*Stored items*
================================

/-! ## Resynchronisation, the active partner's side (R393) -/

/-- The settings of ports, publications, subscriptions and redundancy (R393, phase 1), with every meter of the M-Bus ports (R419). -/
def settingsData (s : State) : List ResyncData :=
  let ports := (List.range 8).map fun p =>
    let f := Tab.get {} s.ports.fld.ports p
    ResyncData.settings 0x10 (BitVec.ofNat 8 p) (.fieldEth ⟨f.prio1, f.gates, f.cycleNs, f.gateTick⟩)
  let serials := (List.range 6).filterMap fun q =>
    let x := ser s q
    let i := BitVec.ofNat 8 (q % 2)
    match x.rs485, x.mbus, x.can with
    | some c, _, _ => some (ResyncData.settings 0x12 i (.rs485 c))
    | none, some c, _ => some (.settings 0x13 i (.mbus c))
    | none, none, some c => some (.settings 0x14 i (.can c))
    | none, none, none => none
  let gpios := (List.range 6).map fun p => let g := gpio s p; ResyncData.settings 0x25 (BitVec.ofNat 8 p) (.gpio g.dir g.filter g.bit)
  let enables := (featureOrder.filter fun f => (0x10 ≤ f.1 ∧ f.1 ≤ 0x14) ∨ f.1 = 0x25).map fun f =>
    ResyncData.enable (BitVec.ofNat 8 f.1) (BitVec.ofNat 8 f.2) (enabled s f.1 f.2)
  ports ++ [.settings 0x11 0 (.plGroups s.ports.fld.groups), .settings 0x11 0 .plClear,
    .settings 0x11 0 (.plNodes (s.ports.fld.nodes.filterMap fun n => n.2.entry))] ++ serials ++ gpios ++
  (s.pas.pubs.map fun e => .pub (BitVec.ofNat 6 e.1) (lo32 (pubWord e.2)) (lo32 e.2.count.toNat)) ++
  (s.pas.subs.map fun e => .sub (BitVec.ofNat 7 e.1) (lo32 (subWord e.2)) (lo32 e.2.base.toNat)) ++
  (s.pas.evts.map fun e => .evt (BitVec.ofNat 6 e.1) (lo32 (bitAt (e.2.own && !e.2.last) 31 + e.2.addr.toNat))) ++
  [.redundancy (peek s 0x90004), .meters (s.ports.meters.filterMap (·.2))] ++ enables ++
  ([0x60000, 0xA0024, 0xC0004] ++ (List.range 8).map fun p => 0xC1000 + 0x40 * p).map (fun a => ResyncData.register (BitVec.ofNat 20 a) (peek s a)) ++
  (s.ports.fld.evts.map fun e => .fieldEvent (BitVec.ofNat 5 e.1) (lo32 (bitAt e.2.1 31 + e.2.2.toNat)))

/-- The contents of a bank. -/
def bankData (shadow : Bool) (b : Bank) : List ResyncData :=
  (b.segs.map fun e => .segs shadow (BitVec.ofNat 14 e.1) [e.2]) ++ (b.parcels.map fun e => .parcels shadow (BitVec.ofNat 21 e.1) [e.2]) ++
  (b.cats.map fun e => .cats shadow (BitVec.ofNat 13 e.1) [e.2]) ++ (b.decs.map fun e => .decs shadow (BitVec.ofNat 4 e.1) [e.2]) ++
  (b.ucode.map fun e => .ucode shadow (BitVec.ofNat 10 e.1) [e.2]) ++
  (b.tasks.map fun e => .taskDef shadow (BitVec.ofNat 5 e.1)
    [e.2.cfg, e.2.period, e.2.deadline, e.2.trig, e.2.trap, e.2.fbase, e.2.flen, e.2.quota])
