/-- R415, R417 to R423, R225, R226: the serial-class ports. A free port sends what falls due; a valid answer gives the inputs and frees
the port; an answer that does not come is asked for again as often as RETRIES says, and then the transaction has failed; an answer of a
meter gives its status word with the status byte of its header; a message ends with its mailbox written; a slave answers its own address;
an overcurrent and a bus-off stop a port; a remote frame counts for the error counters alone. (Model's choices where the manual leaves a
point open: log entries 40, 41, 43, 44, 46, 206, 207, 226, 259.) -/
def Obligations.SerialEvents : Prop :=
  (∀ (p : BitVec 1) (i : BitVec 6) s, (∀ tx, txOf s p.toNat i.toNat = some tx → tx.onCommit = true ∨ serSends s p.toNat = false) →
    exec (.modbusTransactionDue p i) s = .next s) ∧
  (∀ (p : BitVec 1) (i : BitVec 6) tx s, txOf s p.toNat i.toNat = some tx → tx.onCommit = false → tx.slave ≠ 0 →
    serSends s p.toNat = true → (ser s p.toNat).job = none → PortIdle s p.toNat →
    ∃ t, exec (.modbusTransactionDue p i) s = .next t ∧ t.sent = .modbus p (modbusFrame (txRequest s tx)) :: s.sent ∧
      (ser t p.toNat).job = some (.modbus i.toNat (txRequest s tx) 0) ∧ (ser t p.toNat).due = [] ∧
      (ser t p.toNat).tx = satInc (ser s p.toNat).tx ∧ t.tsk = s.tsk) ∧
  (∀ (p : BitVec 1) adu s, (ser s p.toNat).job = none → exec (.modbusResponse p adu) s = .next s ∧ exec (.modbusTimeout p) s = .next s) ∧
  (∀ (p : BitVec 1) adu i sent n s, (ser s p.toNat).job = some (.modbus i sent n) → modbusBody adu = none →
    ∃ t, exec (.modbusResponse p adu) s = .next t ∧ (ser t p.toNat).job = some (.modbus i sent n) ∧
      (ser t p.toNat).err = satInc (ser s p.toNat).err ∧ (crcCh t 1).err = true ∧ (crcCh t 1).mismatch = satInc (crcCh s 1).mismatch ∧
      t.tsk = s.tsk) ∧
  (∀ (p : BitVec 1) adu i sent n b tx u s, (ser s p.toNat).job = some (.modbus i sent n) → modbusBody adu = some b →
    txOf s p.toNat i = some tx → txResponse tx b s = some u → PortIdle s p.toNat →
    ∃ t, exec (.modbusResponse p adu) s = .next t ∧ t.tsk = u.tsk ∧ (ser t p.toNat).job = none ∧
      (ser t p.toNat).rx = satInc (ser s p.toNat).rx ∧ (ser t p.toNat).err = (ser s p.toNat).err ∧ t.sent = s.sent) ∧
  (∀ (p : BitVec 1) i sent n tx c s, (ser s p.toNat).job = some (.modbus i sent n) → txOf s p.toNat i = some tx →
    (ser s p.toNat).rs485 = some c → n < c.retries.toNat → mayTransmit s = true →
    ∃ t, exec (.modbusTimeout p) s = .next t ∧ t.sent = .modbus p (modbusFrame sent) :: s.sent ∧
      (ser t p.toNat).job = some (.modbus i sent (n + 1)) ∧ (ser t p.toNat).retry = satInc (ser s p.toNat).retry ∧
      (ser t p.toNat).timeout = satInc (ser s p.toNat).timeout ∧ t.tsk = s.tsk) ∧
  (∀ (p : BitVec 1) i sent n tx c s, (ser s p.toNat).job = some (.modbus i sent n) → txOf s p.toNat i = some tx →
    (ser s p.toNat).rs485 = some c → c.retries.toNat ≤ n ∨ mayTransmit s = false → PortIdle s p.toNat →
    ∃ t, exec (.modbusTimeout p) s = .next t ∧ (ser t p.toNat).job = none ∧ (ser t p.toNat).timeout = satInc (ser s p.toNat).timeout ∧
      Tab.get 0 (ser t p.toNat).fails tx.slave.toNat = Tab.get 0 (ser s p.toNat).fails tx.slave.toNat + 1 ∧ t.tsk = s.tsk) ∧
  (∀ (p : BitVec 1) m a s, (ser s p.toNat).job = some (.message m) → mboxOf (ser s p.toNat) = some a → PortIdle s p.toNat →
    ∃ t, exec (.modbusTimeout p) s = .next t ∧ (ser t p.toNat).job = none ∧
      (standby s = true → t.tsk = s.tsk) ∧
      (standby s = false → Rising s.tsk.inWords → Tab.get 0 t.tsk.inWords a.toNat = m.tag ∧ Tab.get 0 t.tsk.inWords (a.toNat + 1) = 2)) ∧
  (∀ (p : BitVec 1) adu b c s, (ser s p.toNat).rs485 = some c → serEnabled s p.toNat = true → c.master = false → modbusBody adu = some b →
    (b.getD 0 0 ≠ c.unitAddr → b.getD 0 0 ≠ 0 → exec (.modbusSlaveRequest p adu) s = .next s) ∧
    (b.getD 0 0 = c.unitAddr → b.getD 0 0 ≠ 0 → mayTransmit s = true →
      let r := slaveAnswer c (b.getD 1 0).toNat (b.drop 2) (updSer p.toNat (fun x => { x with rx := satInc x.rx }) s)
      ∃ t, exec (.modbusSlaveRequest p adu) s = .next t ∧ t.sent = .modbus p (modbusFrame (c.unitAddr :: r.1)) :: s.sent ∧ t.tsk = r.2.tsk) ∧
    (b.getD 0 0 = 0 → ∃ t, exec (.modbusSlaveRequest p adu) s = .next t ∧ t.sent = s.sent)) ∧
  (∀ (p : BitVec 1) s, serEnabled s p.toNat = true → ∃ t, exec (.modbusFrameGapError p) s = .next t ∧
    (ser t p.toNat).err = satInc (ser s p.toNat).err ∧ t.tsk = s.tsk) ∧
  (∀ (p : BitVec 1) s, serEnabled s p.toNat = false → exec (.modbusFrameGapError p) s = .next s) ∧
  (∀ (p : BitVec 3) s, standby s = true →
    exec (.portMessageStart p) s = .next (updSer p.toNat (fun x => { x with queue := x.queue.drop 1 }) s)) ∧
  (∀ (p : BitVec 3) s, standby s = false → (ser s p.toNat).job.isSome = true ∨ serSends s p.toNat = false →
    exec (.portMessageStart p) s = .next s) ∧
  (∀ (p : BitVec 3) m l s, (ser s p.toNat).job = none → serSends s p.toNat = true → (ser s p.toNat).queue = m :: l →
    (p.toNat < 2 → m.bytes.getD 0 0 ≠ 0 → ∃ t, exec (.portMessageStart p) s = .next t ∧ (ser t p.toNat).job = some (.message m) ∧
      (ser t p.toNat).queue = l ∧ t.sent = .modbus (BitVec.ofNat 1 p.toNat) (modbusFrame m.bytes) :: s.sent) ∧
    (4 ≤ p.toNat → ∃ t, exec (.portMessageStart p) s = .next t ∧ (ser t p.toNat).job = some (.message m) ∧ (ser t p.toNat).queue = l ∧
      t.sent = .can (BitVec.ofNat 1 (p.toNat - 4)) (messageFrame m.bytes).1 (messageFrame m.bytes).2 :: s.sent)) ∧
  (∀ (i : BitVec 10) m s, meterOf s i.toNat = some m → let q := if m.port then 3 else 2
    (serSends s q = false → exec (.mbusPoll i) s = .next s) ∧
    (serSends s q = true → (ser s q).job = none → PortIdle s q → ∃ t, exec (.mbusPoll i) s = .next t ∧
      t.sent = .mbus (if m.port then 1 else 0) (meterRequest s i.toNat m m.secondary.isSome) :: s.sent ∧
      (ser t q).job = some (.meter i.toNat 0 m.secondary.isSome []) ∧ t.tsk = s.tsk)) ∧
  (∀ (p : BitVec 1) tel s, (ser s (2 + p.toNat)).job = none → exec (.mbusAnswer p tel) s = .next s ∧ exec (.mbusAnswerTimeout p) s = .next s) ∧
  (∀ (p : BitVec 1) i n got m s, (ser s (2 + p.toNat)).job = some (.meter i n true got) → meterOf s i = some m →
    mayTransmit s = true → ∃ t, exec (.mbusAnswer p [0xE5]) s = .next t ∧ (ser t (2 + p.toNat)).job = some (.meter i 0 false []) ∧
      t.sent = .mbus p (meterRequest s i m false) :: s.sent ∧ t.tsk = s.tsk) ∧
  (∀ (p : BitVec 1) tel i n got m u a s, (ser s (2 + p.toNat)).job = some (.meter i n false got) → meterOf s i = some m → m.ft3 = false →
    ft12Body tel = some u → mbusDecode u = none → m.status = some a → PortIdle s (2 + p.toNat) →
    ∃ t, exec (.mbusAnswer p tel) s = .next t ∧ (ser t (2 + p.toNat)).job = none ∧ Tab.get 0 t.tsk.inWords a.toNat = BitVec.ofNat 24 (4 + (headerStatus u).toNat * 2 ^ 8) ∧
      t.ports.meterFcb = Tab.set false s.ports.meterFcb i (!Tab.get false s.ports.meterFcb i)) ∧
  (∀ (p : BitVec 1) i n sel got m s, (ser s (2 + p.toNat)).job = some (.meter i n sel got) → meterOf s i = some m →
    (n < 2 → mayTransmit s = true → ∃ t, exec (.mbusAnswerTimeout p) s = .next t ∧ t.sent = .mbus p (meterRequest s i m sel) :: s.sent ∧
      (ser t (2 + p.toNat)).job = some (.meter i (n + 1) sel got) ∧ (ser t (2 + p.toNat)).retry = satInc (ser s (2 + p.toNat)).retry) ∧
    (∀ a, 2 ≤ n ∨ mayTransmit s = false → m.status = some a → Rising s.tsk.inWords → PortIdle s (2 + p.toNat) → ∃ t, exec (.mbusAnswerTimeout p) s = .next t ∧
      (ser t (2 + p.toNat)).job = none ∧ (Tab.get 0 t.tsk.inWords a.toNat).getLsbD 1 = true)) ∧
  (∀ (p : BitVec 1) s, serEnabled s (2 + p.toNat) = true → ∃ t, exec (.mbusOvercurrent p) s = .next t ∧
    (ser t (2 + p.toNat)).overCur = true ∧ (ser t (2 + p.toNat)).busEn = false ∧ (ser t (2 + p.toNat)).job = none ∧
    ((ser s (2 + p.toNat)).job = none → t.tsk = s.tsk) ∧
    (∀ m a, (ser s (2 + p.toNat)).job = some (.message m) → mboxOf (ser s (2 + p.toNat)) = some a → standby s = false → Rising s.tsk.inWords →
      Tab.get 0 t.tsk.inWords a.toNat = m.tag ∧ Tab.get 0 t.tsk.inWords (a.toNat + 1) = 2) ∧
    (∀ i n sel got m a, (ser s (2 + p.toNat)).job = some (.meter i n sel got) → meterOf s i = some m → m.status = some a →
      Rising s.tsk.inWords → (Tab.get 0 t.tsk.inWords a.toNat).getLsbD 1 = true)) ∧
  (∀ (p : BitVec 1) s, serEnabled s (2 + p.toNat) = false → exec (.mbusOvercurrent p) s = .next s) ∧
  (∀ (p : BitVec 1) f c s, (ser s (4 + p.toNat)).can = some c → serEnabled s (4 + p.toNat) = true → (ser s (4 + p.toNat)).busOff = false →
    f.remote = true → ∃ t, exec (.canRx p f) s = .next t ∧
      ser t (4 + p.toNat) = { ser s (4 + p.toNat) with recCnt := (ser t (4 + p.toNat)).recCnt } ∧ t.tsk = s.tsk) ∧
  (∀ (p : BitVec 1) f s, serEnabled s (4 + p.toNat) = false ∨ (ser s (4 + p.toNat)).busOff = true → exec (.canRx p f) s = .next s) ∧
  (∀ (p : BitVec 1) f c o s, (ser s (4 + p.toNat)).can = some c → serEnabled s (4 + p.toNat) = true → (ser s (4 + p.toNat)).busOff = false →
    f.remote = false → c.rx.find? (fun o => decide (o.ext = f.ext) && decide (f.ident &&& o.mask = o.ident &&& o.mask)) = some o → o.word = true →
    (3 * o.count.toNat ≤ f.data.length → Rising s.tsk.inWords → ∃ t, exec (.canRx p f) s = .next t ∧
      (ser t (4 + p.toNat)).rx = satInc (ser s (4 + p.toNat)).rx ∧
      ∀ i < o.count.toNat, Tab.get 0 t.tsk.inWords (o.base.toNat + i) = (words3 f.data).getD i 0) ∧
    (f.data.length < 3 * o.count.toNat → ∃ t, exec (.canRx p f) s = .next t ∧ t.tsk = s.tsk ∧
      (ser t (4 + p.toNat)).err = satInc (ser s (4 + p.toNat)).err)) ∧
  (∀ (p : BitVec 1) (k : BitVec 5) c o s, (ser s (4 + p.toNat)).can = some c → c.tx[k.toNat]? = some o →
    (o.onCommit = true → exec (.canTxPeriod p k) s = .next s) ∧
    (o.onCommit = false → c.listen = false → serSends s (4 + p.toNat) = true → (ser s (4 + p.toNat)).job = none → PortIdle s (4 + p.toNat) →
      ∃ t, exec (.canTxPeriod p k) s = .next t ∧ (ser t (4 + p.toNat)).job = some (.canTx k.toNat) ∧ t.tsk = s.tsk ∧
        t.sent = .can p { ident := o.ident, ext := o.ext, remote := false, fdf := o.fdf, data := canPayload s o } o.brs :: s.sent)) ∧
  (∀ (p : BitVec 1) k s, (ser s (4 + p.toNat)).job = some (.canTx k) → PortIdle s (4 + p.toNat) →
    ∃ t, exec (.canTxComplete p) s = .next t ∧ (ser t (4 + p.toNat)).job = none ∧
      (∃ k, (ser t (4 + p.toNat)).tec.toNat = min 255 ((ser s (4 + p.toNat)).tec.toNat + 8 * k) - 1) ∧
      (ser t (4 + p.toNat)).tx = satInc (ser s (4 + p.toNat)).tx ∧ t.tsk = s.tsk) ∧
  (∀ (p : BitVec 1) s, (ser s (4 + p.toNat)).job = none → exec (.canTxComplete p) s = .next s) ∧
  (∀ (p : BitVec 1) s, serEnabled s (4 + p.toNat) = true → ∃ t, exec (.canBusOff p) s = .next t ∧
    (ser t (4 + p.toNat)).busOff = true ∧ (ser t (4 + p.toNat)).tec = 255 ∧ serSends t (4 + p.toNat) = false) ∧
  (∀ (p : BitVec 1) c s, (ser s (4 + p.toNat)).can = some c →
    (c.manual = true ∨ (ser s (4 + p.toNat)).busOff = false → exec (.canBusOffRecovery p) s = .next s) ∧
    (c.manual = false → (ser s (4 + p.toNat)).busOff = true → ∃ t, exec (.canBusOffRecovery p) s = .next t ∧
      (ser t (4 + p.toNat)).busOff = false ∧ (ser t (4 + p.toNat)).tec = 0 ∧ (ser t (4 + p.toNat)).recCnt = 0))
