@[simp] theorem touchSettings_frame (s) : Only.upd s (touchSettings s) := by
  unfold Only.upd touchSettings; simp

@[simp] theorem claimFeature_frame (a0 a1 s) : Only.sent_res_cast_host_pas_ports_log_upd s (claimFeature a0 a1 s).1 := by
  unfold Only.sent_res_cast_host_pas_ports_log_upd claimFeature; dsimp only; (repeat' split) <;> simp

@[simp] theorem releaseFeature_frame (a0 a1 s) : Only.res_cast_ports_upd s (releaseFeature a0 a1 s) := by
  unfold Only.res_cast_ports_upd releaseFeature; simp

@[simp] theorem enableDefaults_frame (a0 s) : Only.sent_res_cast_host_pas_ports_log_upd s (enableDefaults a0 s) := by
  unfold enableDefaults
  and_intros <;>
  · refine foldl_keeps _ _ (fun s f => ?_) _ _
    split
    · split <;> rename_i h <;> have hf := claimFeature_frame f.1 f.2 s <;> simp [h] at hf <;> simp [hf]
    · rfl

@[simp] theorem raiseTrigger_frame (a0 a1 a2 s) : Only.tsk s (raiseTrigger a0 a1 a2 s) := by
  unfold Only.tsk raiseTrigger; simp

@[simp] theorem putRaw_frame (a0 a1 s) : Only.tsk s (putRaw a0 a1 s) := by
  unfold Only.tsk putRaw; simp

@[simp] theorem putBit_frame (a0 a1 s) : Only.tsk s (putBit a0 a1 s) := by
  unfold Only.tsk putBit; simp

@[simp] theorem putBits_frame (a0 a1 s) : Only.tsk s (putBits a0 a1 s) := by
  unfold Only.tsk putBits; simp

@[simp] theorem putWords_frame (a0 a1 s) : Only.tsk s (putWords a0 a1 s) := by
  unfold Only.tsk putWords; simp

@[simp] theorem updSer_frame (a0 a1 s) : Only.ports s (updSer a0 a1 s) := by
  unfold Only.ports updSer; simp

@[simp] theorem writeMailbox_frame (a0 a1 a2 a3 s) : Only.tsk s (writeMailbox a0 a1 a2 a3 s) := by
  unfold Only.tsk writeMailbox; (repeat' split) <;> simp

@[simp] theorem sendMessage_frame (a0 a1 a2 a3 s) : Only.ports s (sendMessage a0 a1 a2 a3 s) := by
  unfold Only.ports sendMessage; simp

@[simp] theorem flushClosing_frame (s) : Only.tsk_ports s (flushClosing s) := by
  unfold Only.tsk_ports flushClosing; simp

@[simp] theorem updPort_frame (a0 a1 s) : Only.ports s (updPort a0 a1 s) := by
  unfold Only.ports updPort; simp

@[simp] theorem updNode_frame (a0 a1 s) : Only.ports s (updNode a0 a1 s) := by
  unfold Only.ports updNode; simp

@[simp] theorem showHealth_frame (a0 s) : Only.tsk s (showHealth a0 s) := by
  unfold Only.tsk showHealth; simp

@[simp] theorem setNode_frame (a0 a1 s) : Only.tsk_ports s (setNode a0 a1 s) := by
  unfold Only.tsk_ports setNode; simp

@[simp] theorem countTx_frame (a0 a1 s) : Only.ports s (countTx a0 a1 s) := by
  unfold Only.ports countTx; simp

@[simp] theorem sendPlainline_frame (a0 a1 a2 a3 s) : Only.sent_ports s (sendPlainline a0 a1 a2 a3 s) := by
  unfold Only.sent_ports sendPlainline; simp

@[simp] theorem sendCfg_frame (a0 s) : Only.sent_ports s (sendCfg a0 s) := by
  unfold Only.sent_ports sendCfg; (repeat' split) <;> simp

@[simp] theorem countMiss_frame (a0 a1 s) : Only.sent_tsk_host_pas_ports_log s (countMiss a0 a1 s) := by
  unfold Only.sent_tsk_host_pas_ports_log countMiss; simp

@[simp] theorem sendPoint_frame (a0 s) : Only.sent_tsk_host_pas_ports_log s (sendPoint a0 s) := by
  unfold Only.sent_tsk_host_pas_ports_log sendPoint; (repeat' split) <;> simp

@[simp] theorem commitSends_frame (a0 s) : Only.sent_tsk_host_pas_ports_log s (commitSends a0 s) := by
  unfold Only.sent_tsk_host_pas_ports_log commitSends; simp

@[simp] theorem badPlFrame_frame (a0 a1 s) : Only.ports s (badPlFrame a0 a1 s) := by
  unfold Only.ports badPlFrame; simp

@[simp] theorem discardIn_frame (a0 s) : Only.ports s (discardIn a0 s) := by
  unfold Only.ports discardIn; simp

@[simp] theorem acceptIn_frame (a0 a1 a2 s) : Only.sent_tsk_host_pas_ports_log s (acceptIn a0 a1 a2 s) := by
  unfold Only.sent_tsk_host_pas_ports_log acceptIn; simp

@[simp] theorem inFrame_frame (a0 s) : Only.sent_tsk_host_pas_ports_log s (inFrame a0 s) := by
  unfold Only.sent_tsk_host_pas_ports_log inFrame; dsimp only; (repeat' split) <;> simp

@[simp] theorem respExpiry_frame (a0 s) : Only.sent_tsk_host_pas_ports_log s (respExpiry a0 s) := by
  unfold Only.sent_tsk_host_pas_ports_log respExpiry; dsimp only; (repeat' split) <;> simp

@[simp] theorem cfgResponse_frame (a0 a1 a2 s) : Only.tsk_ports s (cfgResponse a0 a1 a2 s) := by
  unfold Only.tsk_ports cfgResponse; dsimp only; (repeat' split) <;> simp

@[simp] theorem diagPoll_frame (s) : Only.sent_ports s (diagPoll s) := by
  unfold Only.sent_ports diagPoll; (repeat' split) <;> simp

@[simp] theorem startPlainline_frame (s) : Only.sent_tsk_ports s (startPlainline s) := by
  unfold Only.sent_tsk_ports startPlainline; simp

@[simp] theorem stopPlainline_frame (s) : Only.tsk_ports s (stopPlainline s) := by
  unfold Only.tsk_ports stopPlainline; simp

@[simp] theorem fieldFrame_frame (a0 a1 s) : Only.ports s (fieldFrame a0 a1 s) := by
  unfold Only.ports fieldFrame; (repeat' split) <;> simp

================================

*WHAT IS BEING ASKED*
Write out, from the lines above, only those from the line with "u.tsk ∧ (ser t p.toNat).job = none ∧" to the line with "(∀ (p : BitVec 1) s, serEnabled s p.toNat = true", exactly as given, including the first and the last.

*ANSWER FOR THE TASK*
    ∃ t, exec (.modbusResponse p adu) s = .next t ∧ t.tsk = u.tsk ∧ (ser t p.toNat).job = none ∧
      (ser t p.toNat).rx = satInc (ser s p.toNat).rx ∧ (ser t p.toNat).err = (ser s p.toNat).err ∧ t.sent = s.sent) ∧
  (∀ (p : BitVec 1) i sent n tx c s, (ser s p.toNat).job = some (.modbus i sent n) → txOf s p.toNat i = some tx →
    (ser s p.toNat).rs485 = some c → n < c.retries.toNat → mayTransmit s = true →
    ∃ t, exec (.modbusTimeout p) s = .next t ∧ t.sent = .modbus p (modbusFrame sent) :: s.sent ∧
      (ser t p.toNat).job = some (.modbus i sent (n + 1)) ∧ (ser t p.toNat).retry = satInc (ser s p.toNat).retry ∧
      (ser t p.toNat).timeout = satInc (ser s p.toNat).timeout ∧ t.tsk = s.tsk) ∧
  (∀ (p : BitVec 1) i sent n tx c s, (ser s p.toNat).job = some (.modbus i sent n) → txOf s p.toNat i = some tx →
    (ser s p.toNat).rs485 = some c → c.retries.toNat ≤ n ∨ mayTransmit s = false → PortIdle s p.toNat →
    ∃ t, exec (.modbusTimeout p) s = .next t ∧ (ser t p.toNat).job = none ∧ (ser t p.toNat).timeout = satInc (ser s p.toNat).timeout ∧
      Tab.get 0 (ser t p.toNat).fails tx.slave.toNat = Tab.get 0 (ser s p.toNat).fails tx.slave.toNat + 1 ∧ t.tsk = s.tsk) ∧
  (∀ (p : BitVec 1) m a s, (ser s p.toNat).job = some (.message m) → mboxOf (ser s p.toNat) = some a → PortIdle s p.toNat →
    ∃ t, exec (.modbusTimeout p) s = .next t ∧ (ser t p.toNat).job = none ∧
      (standby s = true → t.tsk = s.tsk) ∧
      (standby s = false → Rising s.tsk.inWords → Tab.get 0 t.tsk.inWords a.toNat = m.tag ∧ Tab.get 0 t.tsk.inWords (a.toNat + 1) = 2)) ∧
  (∀ (p : BitVec 1) adu b c s, (ser s p.toNat).rs485 = some c → serEnabled s p.toNat = true → c.master = false → modbusBody adu = some b →
    (b.getD 0 0 ≠ c.unitAddr → b.getD 0 0 ≠ 0 → exec (.modbusSlaveRequest p adu) s = .next s) ∧
    (b.getD 0 0 = c.unitAddr → b.getD 0 0 ≠ 0 → mayTransmit s = true →
      let r := slaveAnswer c (b.getD 1 0).toNat (b.drop 2) (updSer p.toNat (fun x => { x with rx := satInc x.rx }) s)
      ∃ t, exec (.modbusSlaveRequest p adu) s = .next t ∧ t.sent = .modbus p (modbusFrame (c.unitAddr :: r.1)) :: s.sent ∧ t.tsk = r.2.tsk) ∧
    (b.getD 0 0 = 0 → ∃ t, exec (.modbusSlaveRequest p adu) s = .next t ∧ t.sent = s.sent)) ∧
  (∀ (p : BitVec 1) s, serEnabled s p.toNat = true → ∃ t, exec (.modbusFrameGapError p) s = .next t ∧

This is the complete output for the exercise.